Surviving, Sustaining, Becoming
This past year, I’ve had conversations with leaders who look at me, weary, and whisper, “We are tired, but we are still here.”
I feel that in my bones. I’ve known seasons where survival itself felt like victory. And I’ve learned that survival is not small—it is sacred.
Organizations are carrying so much right now. Funding streams are uncertain. Staff are stretched. Dreams sometimes feel deferred. And yet—the people remain. The work remains. The “why” refuses to let go.
bell hooks once wrote: “To be truly visionary we have to root our imagination in our concrete reality while simultaneously imagining possibilities beyond that reality.” (hooks, 2000, p. 110). This is the balance of survival and sustainability. We must honor the reality of tight budgets and heavy hearts, and yet, we must also imagine what is possible beyond this moment.
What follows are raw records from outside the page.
/-- A tree: its line, its defects, its ranging and its optics. -/
structure Tree where
  /-- Whether the tree island is out of service (R478). Reset false. -/
  stopped : Bool := false
  /-- MODE, 2 bits (R138). Reset native. -/
  mode : Mode := .native
  /-- TX_ON, 1 bit (R134). Reset 0. -/
  txOn : Bool := false
  /-- RX_ON, 1 bit (R134). Reset 0. -/
  rxOn : Bool := false
  /-- The frame from which RX_ON has its value (R232). Reset 0: DESIGN CHOICE, log 6. -/
  rxSince : Nat := 0
  /-- MAP_LEAD, 3 bits (R134). Reset 7. -/
  mapLead : Nat := 7
  /-- The downstream frame up to which maps stay empty after a MAP_LEAD that shrank (R100). Reset 0. -/
  mapEmpty : Nat := 0
  /-- The upstream frame up to which the maps before that have granted (R100). Reset 0. -/
  mapPast : Nat := 0
  /-- TREE_TAG, 32 bits (R134). Reset 0. -/
  tag : Nat := 0
  /-- DEFECT_CONFIG (R135). Reset: the values of the table. -/
  defects : DefectCfg := {}
  /-- TREE_PROTECT_CONFIG (R149). Reset: the values of the table. -/
  protect : ProtectCfg := {}
  /-- DISCOVERY_CONFIG, by version (R189, R203): a cycle runs under the version of its first frame. Reset: the
  values of the table. -/
  disc : Vers DiscCfg := [(0, {})]
  /-- SKEW_CONFIG (R193). Reset: the values of the table. -/
  skew : SkewCfg := {}
  /-- LOS_T is in force (R121). Reset false. -/
  los : Bool := false
  /-- Consecutive frames with an expected burst and no delimiter (R121). Reset 0. -/
  losRun : Nat := 0
  /-- Consecutive frames with a delimiter accepted (R121). Reset 0. -/
  losOk : Nat := 0
  /-- In the current upstream frame, a burst was expected (R121). Reset false. -/
  expected : Bool := false
  /-- In the current upstream frame, a delimiter was accepted (R121). Reset false. -/
  heard : Bool := false
  /-- Defect records withheld while LOS_T is in force: terminal index and code (R123). Reset none. -/
  hidden : List (Nat × Nat) := []
  /-- MSG_SEQ of the next broadcast, 8 bits (R96). Reset 0: DESIGN CHOICE, log 6. -/
  bcastSeq : BitVec 8 := 0
  /-- Control messages that wait (R176). Reset none. -/
  ctl : List Ctl := []
  /-- Round-robin position of KEY_SYNC refresh: the carrier sent last (R345). Reset 0: DESIGN CHOICE, log 6. -/
  keySyncPos : Nat := 0
  /-- TIME_INFO of this epoch has not been sent yet (R380). Reset false. -/
  timeInfo : Bool := false
  /-- UP_SKEW, 24 bits, signed (R182). Reset 0: DESIGN CHOICE, log 6. -/
  upSkew : Int := 0
  /-- RX_SKEW in bit periods (R155). Reset 0. -/
  rxSkew : Int := 0
  /-- SKEW_STATE, 2 bits (R192). Reset: not chip B (R499: SOLO). -/
  skewState : SkewState := .notB
  /-- D of the last completed cycle, 64 bits (R192). Reset 0. -/
  lastCycle : Nat := 0
  /-- RSSI_TERMINAL, 9 bits (R192). Reset 0: DESIGN CHOICE, log 6. -/
  rssiTerminal : Nat := 0
  /-- RSSI_UF, 64 bits (R192). Reset 0: DESIGN CHOICE, log 6. -/
  rssiUf : Nat := 0
  /-- Upstream SDUs by carrier ID: an entry means that the carrier's last SEQ is held (R107, R116). Reset none. -/
  reasm : Tab (Option Reasm) := []
  /-- Circuit carriers by carrier ID, at most 256 (R137). Reset none. -/
  circuits : Tab (Option Circuit) := []
  /-- Whether this side transmits under TREE_PROTECT_CONFIG (R150 to R152). Reset true. -/
  transmits : Bool := true
  /-- The frame at which HOLD_OFF began, while it runs (R152). Reset none. -/
  holdFrom : Option Nat := none
  /-- The frame at which TX_WAIT began, while it runs (R154). Reset none. -/
  waitFrom : Option Nat := none
  /-- Frames sent since the switch, 8 when none is recent (R154). Reset 8. -/
  sinceSwitch : Nat := 8
  /-- The frame from which this side has been free of LOS_T (R153). Reset 0. -/
  clearSince : Nat := 0
  /-- Whether the partner's island of the tree is retired, as its HELLO tells (R409). Reset false. -/
  otherStopped : Bool := false
  /-- LOS_T of the tree at the partner (R152). Reset false. -/
  otherLos : Bool := false
  /-- The frame from which the partner's side has been free of LOS_T (R153). Reset 0. -/
  otherClear : Nat := 0
  /-- On chip A, the SKEW_STATE that chip B reports (R183, R184). Reset: not chip B. -/
  otherSkew : SkewState := .notB
  deriving DecidableEq, Repr

/-- Index states (R171). -/
inductive IdxState where
  | free | provisioned | held | activating | active
  deriving DecidableEq, Repr

/-- A terminal index of a tree: its ranging, its defects and its switching request. -/
structure Term where
  /-- STATE, 3 bits (R171, R192). Reset FREE: DEDUCED, log 6. -/
  state : IdxState := .free
  /-- SERIAL, 64 bits, 0 when FREE (R192). Reset 0. -/
  serial : Nat := 0
  /-- RTD, 26 bits (R192). Reset 0: DESIGN CHOICE, log 6. -/
  rtd : Nat := 0
  /-- EqD that the terminal uses, or used before an EQD_SET or ACTIVATE that is on its way, in bit periods (R170). Reset
  0: DESIGN CHOICE, log 6. -/
  eqdUse : Nat := 0
  /-- MU, the last mean offset, 8 bits signed (R178, R192). Reset 0: DESIGN CHOICE, log 6. -/
  mu : Int := 0
  /-- Sum of the offsets of this epoch (R178). Reset 0. -/
  muSum : Int := 0
  /-- Bursts in that sum (R178). Reset 0. -/
  muCount : Nat := 0
  /-- Epochs in a row whose mean is 10 bits or more (R180). Reset 0. -/
  driftRun : Nat := 0
  /-- Epochs in a row whose mean is below 4 bits (R180). Reset 0. -/
  driftOk : Nat := 0
  /-- The upstream frame from which an EQD_SET that was sent applies (R178, R179); none outstanding: none. Reset none. -/
  eqdApply : Option Nat := none
  /-- RERANGING, 1 bit (R181). Reset 0: DESIGN CHOICE, log 6. -/
  reranging : Bool := false
  /-- The epoch at which re-ranging began, or at which its last failure was noted (R181). Reset 0. -/
  rerangeFrom : Nat := 0
  /-- Whether RERANGE_FAIL was written, so that one burst a second remains (R181). Reset false. -/
  rerangeSlow : Bool := false
  /-- The upstream frame of the next ranging grant of a HELD index (R171, R173). Reset none. -/
  nextRange : Option Nat := none
  /-- Ranging grants, then hold bursts, without an SN_REPORT (R171). Reset 0. -/
  rangeMiss : Nat := 0
  /-- Ranging grants given since PROBE_ACK (R171). Reset 0. -/
  rangeGrants : Nat := 0
  /-- An SN_REPORT has been accepted while HELD: the upstream frame of the first (R171, R173). Reset none. -/
  snFrom : Option Nat := none
  /-- The epoch at which the index became HELD (R171). Reset 0. -/
  heldFrom : Nat := 0
  /-- ACTIVATE messages sent (R171). Reset 0. -/
  actSent : Nat := 0
  /-- MSG_SEQ of each of them, which an ACK names (R175). Reset none. -/
  actSeqs : List Nat := []
  /-- The downstream frame of the last ACTIVATE (R171). Reset 0. -/
  actFrame : Nat := 0
  /-- The provisional index that ACTIVATE is addressed to (R172). Reset 0. -/
  provIndex : Nat := 0
  /-- The epoch of its last RSSI data burst (R187). Reset none. -/
  rssiEpoch : Option Nat := none
  /-- The last epoch in which a burst of the index was accepted (R171). Reset 0. -/
  lastBurst : Nat := 0
  /-- MSG_SEQ of the next message to the terminal, 8 bits (R96). Reset 0: DESIGN CHOICE, log 6. -/
  msgSeq : BitVec 8 := 0
  /-- LOB in force (R121). Reset false. -/
  lob : Bool := false
  /-- Consecutive missed bursts; consecutive accepted ones (R121). Reset 0. -/
  lobRun : Nat := 0
  /-- See `lobRun`. -/
  lobOk : Nat := 0
  /-- LCD in force (R121). Reset false. -/
  lcd : Bool := false
  /-- Consecutive bursts discarded under R113; consecutive ones that pass (R121). Reset 0. -/
  lcdRun : Nat := 0
  /-- See `lcdRun`. -/
  lcdOk : Nat := 0
  /-- SF in force (R121). Reset false. -/
  sf : Bool := false
  /-- Consecutive epochs with an uncorrectable codeword; without one (R121). Reset 0. -/
  sfRun : Nat := 0
  /-- See `sfRun`. -/
  sfOk : Nat := 0
  /-- An uncorrectable codeword was received in this epoch (R121). Reset false. -/
  uncorr : Bool := false
  /-- SD in force (R121). Reset false. -/
  sd : Bool := false
  /-- Corrected and received symbols of the last epochs, newest first, this epoch at the head (R121). Reset none. -/
  sdHist : List (Nat × Nat) := []
  /-- DG in force (R121). Reset false. -/
  dg : Bool := false
  /-- Consecutive bursts that pass R113 with DG 0 (R121). Reset 0. -/
  dgOk : Nat := 0
  /-- The DG bit of a passing burst was 1 since DG was last judged (R121). Reset false. -/
  dgSeen : Bool := false
  /-- DRIFT in force (R121, R180). Reset false. -/
  drift : Bool := false
  /-- The accepted SR_UP code, 4 bits (R126). Reset 0: DESIGN CHOICE, log 6. -/
  srUp : Nat := 0
  /-- The code being counted, and its count (R126). Reset 0. -/
  srCand : Nat := 0
  /-- See `srCand`. -/
  srCount : Nat := 0
  /-- WAVE_A_OK and WAVE_B_OK of the last accepted burst (R136). Reset 0: DESIGN CHOICE, log 6. -/
  waveA : Bool := false
  /-- See `waveA`. -/
  waveB : Bool := false
  deriving DecidableEq, Repr

/-! ### Geyser (06) -/

/-- Configuration of a grant queue (R198), written by GQ_CONFIG's queue form. -/
structure QueueCfg where
  enable : Bool
  lbLog2 : Nat
  ar : Nat
  weight : Nat
  maxRate : Nat
  maxBurst : Nat
  minGrant : Nat
  weightCap : Nat
  rateCap : Nat
  deriving DecidableEq, Repr

/-- The tree form of GQ_CONFIG (R199). -/
structure PlanCfg where
  /-- PLAN_EFF, 10 bits. Reset 928. -/
  planEff : Nat := 928
  /-- ENTRY_RESERVE, 12 bits. Reset 256. -/
  entryReserve : Nat := 256
  /-- POOL_MAX, 12 bits. Reset 1,024. -/
  poolMax : Nat := 1024
  deriving DecidableEq, Repr

/-- A circuit reservation (R221). -/
structure Resv where
  queue : Nat
  periodLog2 : Nat
  phaseOff : Nat
  length : Nat
  rpt : Bool
  offset : Nat
  deriving DecidableEq, Repr

/-- One version of Geyser's configuration (R24, R203). -/
structure GeyCfg where
  /-- Queue form by grant queue ID; none is the reset value of its class (R198). Reset none. -/
  queues : Tab (Option QueueCfg) := []
  /-- Tree form by tree (R199). Reset: the values of the table. -/
  trees : Tab PlanCfg := []
  /-- UP_SHARE, 9 bits (R199). Reset 192. -/
  upShare : Nat := 192
  /-- UP_CELL_LIMIT, 20 bits (R199). Reset 262,144. -/
  upCellLimit : Nat := 262144
  /-- Reservations by RES_ID, at most 16,384 (R221, R222). Reset none. -/
  resv : Tab (Option Resv) := []
  deriving DecidableEq, Repr

/-- The live state of a grant queue (R210 to R218). -/
structure QueueLive where
  /-- Demand D in bytes (R210). Reset 0 (R232). -/
  demand : Nat := 0
  /-- AGE of the last report, 8 bits (R212). Reset 0 (R232). -/
  age : Nat := 0
  /-- The upstream phase (8 × frame + phase) of that report (R212). Reset 0. -/
  agePhase : Nat := 0
  /-- Credit in 1/64 units (R218). Reset 0 (R232). -/
  credit : Nat := 0
  /-- The share in the share set in use, 24 bits (R216, R234). Reset 0 (R232). -/
  share : Nat := 0
  /-- Units charged in this share period, standing bursts included (R198, R217). Reset 0. -/
  used : Nat := 0
  deriving DecidableEq, Repr

/-- What a grant is for (R200, R209, R217). -/
inductive GrantFor where
  | micro | quiet | reservation (id : Nat) | standing | share | firstRange | hold | activation | rerange
  deriving DecidableEq, Repr

/-- How a grant closed (R227): received with its payload, idle and lost bytes. -/
inductive GrantEnd where
  | pending | received (retired unfilled lost : Nat) | bad | missed | unsent
  deriving DecidableEq, Repr

/-- A grant: a map entry with its upstream frame, allowance and outcome (R97, R224, R227). -/
structure Grant where
  tree : Nat
  term : Nat
  qclass : Nat
  start : Nat
  length : Nat
  kind : Nat
  tag : Nat
  uf : Nat
  mapFrame : Nat
  allowance : Nat
  clearance : Nat
  purpose : GrantFor
  outcome : GrantEnd := .pending
  /-- δ of its delimiter, where one was accepted (R119, R177). -/
  delta : Option Int := none
  /-- What its control message said: the type, and the serial number of an SN_REPORT or MSG_SEQ × 256 + type of what an ACK answers
  (R175, R177). -/
  message : Option (Nat × Nat) := none
  deriving DecidableEq, Repr

/-- A terminal as Geyser sees it (R206, R220). -/
structure TermView where
  state : IdxState := .free
  lob : Bool := false
  dg : Bool := false
  /-- The first upstream frame in which it gets data grants; none: it gets none (R181, R220). -/
  dataFrom : Option Nat := none
  /-- A ranging request: from which upstream frame, and whether for a hold burst (R168, R171, R173). -/
  range : Option (Nat × Bool) := none
  /-- A re-ranging request, and whether RERANGE_FAIL has slowed it (R181). -/
  rerange : Option Bool := none
  /-- The upstream frame of the last ranging burst that Geyser placed for it; 0: none. Geyser's own. -/
  placed : Nat := 0
  deriving DecidableEq, Repr

/-- A report block: tree, terminal, START of its burst and the four reports, BACKLOG and AGE (R114, R210). -/
structure ReportItem where
  term : Nat
  start : Nat
  queues : List (Nat × Nat)
  /-- The one class that a DBRu reports, on a standard tree (R141). -/
  only : Option Nat := none
  deriving DecidableEq, Repr

/-- One tree's part of the batch of one upstream phase (R206, R207). -/
structure BatchPart where
  tree : Nat
  uf : Nat
  phase : Nat
  marked : Bool := false
  reports : List ReportItem := []
  views : List (Nat × TermView) := []
  /-- Outcomes of the reference chip's bursts, by START, which this chip takes (R208). -/
  ends : List (Nat × GrantEnd) := []
  /-- This chip's own part, kept beside the reference chip's until it takes over (R208, R417). -/
  own : Bool := false
  deriving DecidableEq, Repr

/-- Byte-slots of an upstream frame that no burst was granted, by kind (R228). -/
structure Unused where
  front : Nat := 0
  budget : Nat := 0
  inflight : Nat := 0
  map : Nat := 0
  unsent : Bool := false
  deriving DecidableEq, Repr

/-- A share set that waits for its share period (R203, R205). -/
structure ShareSet where
  epoch : Nat
  shares : Tab Nat
  fill : Nat
  deriving DecidableEq, Repr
At ashlove, LLC, I help organizations and leaders hold that balance:
To honor survival as holy ground.
To build practices of sustainability that draw not only on funding, but on community, clarity, and care.
To keep imagination alive, so survival becomes the soil for growth—not the ceiling of what’s possible.
In my own life, when I’ve been in survival seasons, I’ve found small rituals help. Lighting a candle. Writing the names of people who hold me. Breathing. These practices remind me: I am more than what is pressing in.
For your organization, I invite you to ask:
What does survival look like right now, and how can we honor it?
What practices sustain not just the work, but the people doing it?
What possibility is trying to be born from this difficulty?
These times are heavy, yes. But they are also fertile. In the cracks of what feels impossible, new seeds are being sown.
May we honor the survival, nurture the sustaining, and lean toward the becoming.
References
hooks, b. (2000). Feminism is for everybody: Passionate politics. South End Press. 2015 Edition.